So, if you think up what you want to do and then do it, you had a plan, right? Yes, but this lack of diligence leads to catastrophic failures. Planning is time consuming and challenging, but it isn't rocket science. A successful push plan has four parts: a plan to get from A to B, a plan to get from B to A, a plan to restore A from bare metal, and a successful test of the first two. (Testing a bare metal restore for every push would be suicide, or at least leave you constantly contemplating it.) Although it is always a good idea to have a tested plan for reverting a change (backing out a push), in a rapid development environment it is fundamental. Rapid development often leads to less testing and quality assurance, which means that changes are pushed, and bad things happen.

In a general sense, it just makes sense. From the technical side, however, there is more than just the safety of the IT infrastructure. With a thorough, documented plan, you can look a peer, boss, or customer in the eye and explain that pushes can and do go wrong, but you were prepared. You had a 100% confidence that you could recover, a reasonable ETA for rectifying the situation (because you had tested it), and the unexpected down-time was kept to a minimum because the recovery efforts were preplanned and executed with confidence.

Although there are many a fruit on this tree of solutions, the last one I'll mention is unit testing. Rapid development suffers from rapid changes. Rapid changes can lead to breakage that goes unnoticed. Unit testing is one solution to that problem, and, although it is not nearly as "low hanging" as version control and proper planning, it is so powerful that I would be remiss not to give it a chance to tell its story.

Unit Testing

When a topic is presented, you can tell whether someone likes the concept. If the person presents the disadvantages last, it allows them to elucidate on them as they see fit, and it leaves you with the disadvantages fresh on your mind. On the other hand, if the presenter goes over the disadvantages first, he is merely qualifying them and then moves on to the merits.
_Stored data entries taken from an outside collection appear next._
/-- The control word of seventeen fields: the OR over the fields of `value << offset` (R115), with R101's offsets. -/
def Fields.toWord (f : Fields) : ControlWord :=
  placeField 0 (BitVec.ofBool f.mwe) ||| placeField 1 (BitVec.ofBool f.ir) ||| placeField 2 f.ic
    ||| placeField 6 f.bar ||| placeField 18 f.ci ||| placeField 22 (BitVec.ofBool f.ccen)
    ||| placeField 23 (BitVec.ofBool f.srMacro) ||| placeField 24 (BitVec.ofBool f.srMicro) ||| placeField 25 f.sscu
    ||| placeField 37 f.yMux ||| placeField 39 (BitVec.ofBool f.bMux) ||| placeField 40 f.rbAddr
    ||| placeField 44 (BitVec.ofBool f.aMux) ||| placeField 45 f.raAddr ||| placeField 49 f.alu
    ||| placeField 58 f.constant ||| placeField 74 (BitVec.ofBool f.kMux)

/-- The `alu` field of its sub-fields (R103). -/
def aluField (ds op rs : BitVec 3) : BitVec 9 := rs ++ op ++ ds

/-- The `sscu` field of its sub-fields (R104). -/
def sscuField (cop : BitVec 6) (unread : BitVec 4) (sel : BitVec 2) : BitVec 12 := sel ++ unread ++ cop

/-- The macro word of its opcode and register fields (R113). -/
def macroBits (opcode : BitVec 8) (regA regB : RegIx) : Word := opcode ++ regA ++ regB

/-- The words of a macro instruction in a macro program: its word, then its literal where the form has one (R392). -/
def macroWords (w : Word) (lit : Option Word) : List Word := w :: lit.toList

/-- The family of a row. -/
def Instr.family : Instr → Family
  | .halt => .halt
  | .ciReset => .ci
  | .ciCjs _ _ => .ci
  | .ciJmap => .ci
  | .ciCjp _ _ => .ci
  | .ciPush _ => .ci
  | .ciCrtn _ => .ci
  | .ciCjpp _ _ => .ci
  | .ciCont => .ci
  | .ciInvalid0101 => .ci
  | .ciInvalid0110 => .ci
  | .ciInvalid0111 => .ci
  | .ciInvalid1000 => .ci
  | .ciInvalid1001 => .ci
  | .ciInvalid1100 => .ci
  | .ciInvalid1101 => .ci
  | .ciInvalid1111 => .ci
  | .icNone => .ic
  | .icAbusPc => .ic
  | .icPcInc => .ic
  | .icDbusPc => .ic
  | .icPcDbus => .ic
  | .icMalformed0011 => .ic
  | .icMalformed0101 => .ic
  | .icMalformed0110 => .ic
  | .icMalformed0111 => .ic
  | .icMalformed1001 => .ic
  | .icMalformed1010 => .ic
  | .icMalformed1011 => .ic
  | .icMalformed1100 => .ic
  | .icMalformed1101 => .ic
  | .icMalformed1110 => .ic
  | .icMalformed1111 => .ic
  | .dsAq => .ds
  | .dsAb => .ds
  | .dsZq => .ds
  | .dsZb => .ds
  | .dsZa => .ds
  | .dsDa => .ds
  | .dsDq => .ds
  | .dsDz => .ds
  | .opAdd => .op
  | .opSubr => .op
  | .opSubs => .op
  | .opOr => .op
  | .opAnd => .op
  | .opNotrs => .op
  | .opExor => .op
  | .opExnor => .op
  | .rsNone => .rs
  | .rsAcc => .rs
  | .rsRegPass => .rs
  | .rsReg => .rs
  | .rsIllegal4 => .rs
  | .rsIllegal5 => .rs
  | .rsIllegal6 => .rs
  | .rsIllegal7 => .rs
  | .yMuxNone => .yMux
  | .yMuxAbus => .yMux
  | .yMuxDbus => .yMux
  | .yMuxAbusDbus => .yMux
  | .selMicro => .sel
  | .selMacro => .sel
  | .selNone => .sel
  | .selIllegal => .sel
  | .copNz => .cop
  | .copZ => .cop
  | .copNc => .cop
  | .copC => .cop
  | .copNcAndNz => .cop
  | .copCOrZ => .cop
  | .copOther00 => .cop
  | .copOther01 => .cop
  | .copOther02 => .cop
  | .copOther03 => .cop
  | .copOther06 => .cop
  | .copOther07 => .cop
  | .copOther08 => .cop
  | .copOther09 => .cop
  | .copOther0E => .cop
  | .copOther0F => .cop
  | .copOther10 => .cop
  | .copOther11 => .cop
  | .copOther12 => .cop
  | .copOther13 => .cop
  | .copOther14 => .cop
  | .copOther15 => .cop
  | .copOther16 => .cop
  | .copOther17 => .cop
  | .copOther18 => .cop
  | .copOther19 => .cop
  | .copOther1A => .cop
  | .copOther1B => .cop
  | .copOther1C => .cop
  | .copOther1D => .cop
  | .copOther1E => .cop
  | .copOther1F => .cop
  | .copOther20 => .cop
  | .copOther21 => .cop
  | .copOther22 => .cop
  | .copOther23 => .cop
  | .copOther24 => .cop
  | .copOther25 => .cop
  | .copOther26 => .cop
  | .copOther27 => .cop
  | .copOther28 => .cop
  | .copOther29 => .cop
  | .copOther2A => .cop
  | .copOther2B => .cop
  | .copOther2C => .cop
  | .copOther2D => .cop
  | .copOther2E => .cop
  | .copOther2F => .cop
  | .copOther30 => .cop
  | .copOther31 => .cop
  | .copOther32 => .cop
  | .copOther33 => .cop
  | .copOther34 => .cop
  | .copOther35 => .cop
  | .copOther36 => .cop
  | .copOther37 => .cop
  | .copOther38 => .cop
  | .copOther39 => .cop
  | .copOther3A => .cop
  | .copOther3B => .cop
  | .copOther3C => .cop
  | .copOther3D => .cop
  | .copOther3E => .cop
  | .copOther3F => .cop
  | .mweRead => .mwe
  | .mweWrite => .mwe
  | .irLoad => .ir
  | .srMacroLatch => .srMacro
  | .srMicroLatch => .srMicro
  | .aMuxField _ => .aMux
  | .aMuxIr => .aMux
  | .bMuxField _ => .bMux
  | .bMuxIr => .bMux
  | .kMuxConst _ => .kMux
  | .kMuxDbus => .kMux
  | .sscuUnread _ => .unread
  | .macNoInstruction _ _ => .macroWord
  | .macMovRegReg _ _ => .macroWord
  | .macMovConstReg _ _ => .macroWord
  | .macMovLoad _ _ => .macroWord
  | .macMovStore _ _ => .macroWord
  | .macAdd _ _ => .macroWord
  | .macSub _ _ => .macroWord
  | .macCmp _ _ => .macroWord
  | .macXor _ _ => .macroWord
  | .macTest _ _ => .macroWord
  | .macJmpReg _ _ => .macroWord
  | .macJmpConst _ _ => .macroWord
  | .macJzReg _ _ => .macroWord
  | .macJzConst _ _ => .macroWord
  | .macJlReg _ _ => .macroWord
  | .macJlConst _ _ => .macroWord
  | .macJleReg _ _ => .macroWord
  | .macJleConst _ _ => .macroWord
  | .macWtf _ _ => .macroWord
  | .macUpp _ _ => .macroWord
  | .macHalt => .macroWord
Unit testing is difficult and has some serious disadvantages, but it can prevent disaster. Although many of the customers, clients, colleagues, and open projects I have worked with did not subscribe to the unit testing philosophy, I will pointedly discuss its disadvantages first so that the power and purpose of unit testing is the message that concludes my mere lip service to this philosophy.
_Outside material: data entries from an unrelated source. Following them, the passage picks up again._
-- ==== Sys2Proof/Machine/Operands.lean ====
section
/-! DEFINITION. The operand forms: the operand indices and the D input of step 4 (R329, R330), and the ALU's two
function inputs (R182 to R189). All reads of one ALU call see the values before the call (R206; log 15). -/

namespace Sys2Proof.Machine

/-- Operand index A of this cycle. -/
def latchIndexA (i : RegIx) (s : State) : Result := .next (s.setSig { s.sig with ia := i })

/-- Operand index B of this cycle. -/
def latchIndexB (i : RegIx) (s : State) : Result := .next (s.setSig { s.sig with ib := i })

/-- The D input of this cycle. -/
def latchD (v : Word) (s : State) : Result := .next (s.setSig { s.sig with d := v })

/-- `x[ia]`. -/
def operandA (s : State) : Word := s.reg s.sig.ia

/-- `x[ib]`. -/
def operandB (s : State) : Word := s.reg s.sig.ib

/-- The function inputs of this cycle. -/
def latchInputs (r sIn : Word) (s : State) : Result := .next (s.setSig { s.sig with r := r, s := sIn })

end Sys2Proof.Machine
end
Unit testing plays on the concept that most information systems are built in a modular manner. Although these modules aren't entirely autonomous (they often sport a vast number of interconnects and dependencies), they are self-contained from the standpoint of code base and maintenance.
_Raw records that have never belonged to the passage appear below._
-- ==== Sys2Proof/Certificates/Slice0/Obligations.lean ====
section
/-! DEFINITION. The statements for the provers. Each docstring names the rules it rests on; OBLIGATIONS.json lists them. -/

open Sys2Proof Sys2Proof.Machine

/-- Decode and encode agree on every row of the opcode table (R101, R103, R104, R105, R106, R107, R108, R109, R113; that WellFormed asks for 0 in a macro field which the form does not name is the spec's decision D19, log 20). -/
def Obligations.DecodeEncodeAgree : Prop :=
  ∀ i : Instr, WellFormed i → decodeEncoded i.family (encode i) = some i

/-- The seventeen fields lose no bit of a control word (R101, R102, R150). -/
def Obligations.FieldsCoverTheControlWord : Prop :=
  ∀ w : ControlWord, (extractFields w).toWord = w

/-- No two control words decode alike, and only the all-ones word is HALT (R110, R116, R150). -/
def Obligations.DecodingIsInjective : Prop :=
  (∀ v w : ControlWord, decodeWord v = decodeWord w → v = w) ∧
    (∀ w : ControlWord, decodeWord w = .halt ↔ w.toNat = 2 ^ 75 - 1) ∧
    (∀ w : ControlWord, w.toNat ≠ 2 ^ 75 - 1 → decodeWord w = .fields (extractFields w))

/-- Words written out from the encoding tables decode to what they stand for (R9, R10, R101, R110, R113, R115, R150, R325, R293, R372, R381; the order of bits and of binary digits is the spec's decisions D1 and D2, log 16; that JMP regB is written with 0 for regA is its decision D19, log 20). -/
def Obligations.HandWrittenWordsDecode : Prop :=
  decodeWord 0x40155BE00C001104141#75 = .fields
      { mwe := true, bar := 0x105, ci := 4, srMicro := true, yMux := 2, bMux := true, alu := 0xDF, constant := 0x55, kMux := true } ∧
    decodeRow .ic 0x380004#75 = some .icAbusPc ∧ decodeRow .ci 0x380004#75 = some .ciCont ∧
    decodeWord 0x7FFFFFFFFFFFFFFFFFF#75 = .halt ∧
    decodeMacro 0x0112 = .ok (.macMovRegReg 1 2) ∧ decodeMacro 0x0A07 = .ok (.macJmpReg 0 7)

/-- Construction fails with OutOfRange exactly when a word does not fit in 75 bits (R151, R395, R406; that construction succeeds otherwise, with nothing else checked, is the spec's decision D14, log 19; that in a list which names one micro-address twice every word is checked, the one that does not stand too, is the model's choice, log 26). -/
def Obligations.OversizedWordIsRefused : Prop :=
  ∀ (store : List (MicroAddr × Nat)) (table : List (BitVec 8 × MicroAddr)) (limit : Nat),
    ((∃ e ∈ store, 2 ^ 75 ≤ e.2) → construct store table limit = .error .outOfRange) ∧
      ((∀ e ∈ store, e.2 < 2 ^ 75) → ∃ s, construct store table limit = .ok s)

/-- A macro instruction with its literal reads back from a macro program (R113, R114, R392). -/
def Obligations.MacroProgramReadsBack : Prop :=
  (∀ (i : Instr) (w : Word) (lit : Option Word) (rest : List Word),
      encode i = .macroWord w → lit.isSome = i.hasLiteral →
        decodeMacroWords (macroWords w lit ++ rest) = .ok (some (i, lit, rest))) ∧
    (∀ (i : Instr) (w : Word), encode i = .macroWord w →
      (i.hasLiteral = true ↔ (macroOpcode w).toNat ∈ [0x02, 0x0B, 0x0D, 0x0F, 0x11]))

/-- A macro program's words stand at 0, 1, 2, ... with the halt word after them (R77, R394; the placement is the spec's decision D8, log 18). -/
def Obligations.ProgramImageReadsBack : Prop :=
  ∀ words : List Word, words.length < 65536 →
    (∀ (n : Nat) (h : n < words.length),
        (loadImage (programImage words) State.reset).mem.read (BitVec.ofNat 16 n) = words[n]) ∧
      (loadImage (programImage words) State.reset).mem.read (BitVec.ofNat 16 words.length) = 0xFF00

/-- A step runs the rows of the fetched word, in order (R320, R321, R322, R336, R455; that a cycle is a run of rows in list order is the model's choice, log 1; that step 9 runs the macro row in IR is its reading, log 5; that the call is counted when made is the spec's decision D11, log 12). -/
def Obligations.StepRunsTheDecodedInstruction : Prop :=
  (∀ (s : State) (w : ControlWord), goesOn s → fetchWord s = some w →
      (decodeWord w = .halt → step s = exec .halt (s.setCalls (s.calls + 1))) ∧
        ∀ f, decodeWord w = .fields f →
          step s = andThen (runOrders f.frontOrders (s.setCalls (s.calls + 1))) fun a =>
            andThen (mapStage a) fun b => andThen (runOrders f.backOrders b) endCycle) ∧
    (∀ (i : Instr) (rest : List Instr) (s t : State), exec i s = .next t →
      runOrders (i :: rest) s = if t.outcome = .running then runOrders rest t else .next t) ∧
    (∀ (i : Instr) (s : State), decodeMacro s.ir = .ok i → mapStage s = exec i s)

/-- The cycle built from rows is the cycle of the pseudocode (R182, R190, R199, R202, R242, R253, R282, R286, R323, R332, R336, R338; in both: EXNOR's flags follow decision D3, log 8; mic + 1 does not wrap by decision D4, log 11; a push onto more than five entries, which no run reaches, faults as with five, the model's choice, log 10; the signals are at rest after a cycle, the model's choice, log 2). -/
def Obligations.CycleRefinesThePseudocode : Prop :=
  ∀ s : State, s.outcome = .running → Sys2Proof.Machine.cycle s = Sys2Proof.Reference.cycle s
The reason unit testing is so difficult is because its challenges are deceptive. As with any test, you control the inputs, so the test is limited to the input sets you provide. In no way will any form of testing ever ensure that your architecture will work under every possible condition. Period. With that said, testing is designed to ensure that a system will arrive at an expected outcome given a prescribed input. This is immensely valuable, but if you can understand that this is all that testing provides, you can manage your (and other's) expectations.

Writing a full, start-to-finish business testing infrastructure can be (and usually is) much more work than writing the systems that will be tested. This is why the vast majority of systems out there do not have business-cycle testing.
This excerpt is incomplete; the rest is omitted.